_Saved data entries:_
━━━━━━━━━━━━━━━━━━━━

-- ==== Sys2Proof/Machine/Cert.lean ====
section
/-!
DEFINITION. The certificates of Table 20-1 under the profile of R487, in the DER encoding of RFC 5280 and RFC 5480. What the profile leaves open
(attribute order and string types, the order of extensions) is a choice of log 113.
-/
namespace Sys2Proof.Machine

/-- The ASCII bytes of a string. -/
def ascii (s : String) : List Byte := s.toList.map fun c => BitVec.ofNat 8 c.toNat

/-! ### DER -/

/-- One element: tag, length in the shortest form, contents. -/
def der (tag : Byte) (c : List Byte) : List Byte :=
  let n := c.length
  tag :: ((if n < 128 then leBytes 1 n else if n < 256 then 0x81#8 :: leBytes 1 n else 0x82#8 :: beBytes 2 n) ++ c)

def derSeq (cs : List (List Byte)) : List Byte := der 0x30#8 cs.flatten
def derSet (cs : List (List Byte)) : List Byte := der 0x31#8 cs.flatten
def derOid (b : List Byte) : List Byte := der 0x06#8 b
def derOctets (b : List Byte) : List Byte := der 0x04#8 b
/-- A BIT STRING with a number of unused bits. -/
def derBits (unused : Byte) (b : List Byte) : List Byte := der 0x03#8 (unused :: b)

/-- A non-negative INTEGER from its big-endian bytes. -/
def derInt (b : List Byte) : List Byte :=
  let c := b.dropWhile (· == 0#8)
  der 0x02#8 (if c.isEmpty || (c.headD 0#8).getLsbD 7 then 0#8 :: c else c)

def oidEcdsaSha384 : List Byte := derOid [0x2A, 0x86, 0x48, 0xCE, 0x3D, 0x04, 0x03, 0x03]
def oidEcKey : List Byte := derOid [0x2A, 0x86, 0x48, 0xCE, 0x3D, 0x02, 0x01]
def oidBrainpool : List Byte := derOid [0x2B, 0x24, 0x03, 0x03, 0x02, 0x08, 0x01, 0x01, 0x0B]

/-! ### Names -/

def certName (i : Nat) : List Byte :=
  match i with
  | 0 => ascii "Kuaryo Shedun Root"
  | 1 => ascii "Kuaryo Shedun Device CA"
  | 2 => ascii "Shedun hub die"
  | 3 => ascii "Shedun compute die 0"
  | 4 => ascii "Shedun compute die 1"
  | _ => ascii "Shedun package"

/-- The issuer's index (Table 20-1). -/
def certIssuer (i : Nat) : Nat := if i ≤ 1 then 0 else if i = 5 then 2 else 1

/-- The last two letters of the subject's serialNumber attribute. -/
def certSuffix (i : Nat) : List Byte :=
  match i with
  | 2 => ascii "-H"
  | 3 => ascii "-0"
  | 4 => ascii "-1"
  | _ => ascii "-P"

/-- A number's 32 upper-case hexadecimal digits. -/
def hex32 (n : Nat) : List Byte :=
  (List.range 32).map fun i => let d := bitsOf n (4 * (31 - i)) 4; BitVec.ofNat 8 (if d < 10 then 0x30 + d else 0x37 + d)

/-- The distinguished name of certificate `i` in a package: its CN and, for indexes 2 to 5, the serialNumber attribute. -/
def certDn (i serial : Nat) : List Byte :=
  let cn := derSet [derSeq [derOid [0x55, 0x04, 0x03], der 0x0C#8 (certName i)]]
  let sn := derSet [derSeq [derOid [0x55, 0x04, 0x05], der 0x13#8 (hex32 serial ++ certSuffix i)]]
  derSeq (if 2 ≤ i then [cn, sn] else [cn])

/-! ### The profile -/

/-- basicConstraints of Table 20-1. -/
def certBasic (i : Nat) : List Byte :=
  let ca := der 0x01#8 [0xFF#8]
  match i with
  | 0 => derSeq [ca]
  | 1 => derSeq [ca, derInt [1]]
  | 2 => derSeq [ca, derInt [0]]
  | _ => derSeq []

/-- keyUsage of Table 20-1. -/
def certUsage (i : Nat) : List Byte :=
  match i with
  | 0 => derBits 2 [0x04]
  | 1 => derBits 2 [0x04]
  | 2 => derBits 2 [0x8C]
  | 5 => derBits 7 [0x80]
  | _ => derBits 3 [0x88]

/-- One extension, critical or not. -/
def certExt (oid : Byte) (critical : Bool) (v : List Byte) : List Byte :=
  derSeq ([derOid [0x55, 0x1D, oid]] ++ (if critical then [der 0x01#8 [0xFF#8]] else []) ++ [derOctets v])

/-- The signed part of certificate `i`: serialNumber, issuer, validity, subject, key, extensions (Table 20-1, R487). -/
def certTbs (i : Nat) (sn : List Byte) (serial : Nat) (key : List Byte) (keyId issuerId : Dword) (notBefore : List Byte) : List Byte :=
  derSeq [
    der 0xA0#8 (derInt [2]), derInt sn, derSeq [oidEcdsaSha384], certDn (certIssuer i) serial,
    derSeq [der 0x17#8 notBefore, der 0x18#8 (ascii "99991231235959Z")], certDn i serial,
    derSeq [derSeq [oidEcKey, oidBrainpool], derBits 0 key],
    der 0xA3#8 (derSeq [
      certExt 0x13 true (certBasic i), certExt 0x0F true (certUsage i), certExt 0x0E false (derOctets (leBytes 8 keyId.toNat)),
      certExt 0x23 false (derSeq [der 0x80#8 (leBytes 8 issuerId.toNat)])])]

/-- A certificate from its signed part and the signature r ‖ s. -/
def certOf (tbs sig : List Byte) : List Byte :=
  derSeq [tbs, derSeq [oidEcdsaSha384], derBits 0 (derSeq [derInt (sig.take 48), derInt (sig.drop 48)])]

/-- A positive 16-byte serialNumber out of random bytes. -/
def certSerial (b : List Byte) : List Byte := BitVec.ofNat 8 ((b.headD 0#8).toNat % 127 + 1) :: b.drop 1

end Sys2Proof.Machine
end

━━━━━━━━━━━━━━━━━━━━

An exact, complete copy of the lines above from the one with "der 0xA3#8 (derSeq" through the one with "signature r ‖ s. -/" is the whole answer.

_Solution to this task:_
    der 0xA3#8 (derSeq [
      certExt 0x13 true (certBasic i), certExt 0x0F true (certUsage i), certExt 0x0E false (derOctets (leBytes 8 keyId.toNat)),
      certExt 0x23 false (derSeq [der 0x80#8 (leBytes 8 issuerId.toNat)])])]

/-- A certificate from its signed part and the signature r ‖ s. -/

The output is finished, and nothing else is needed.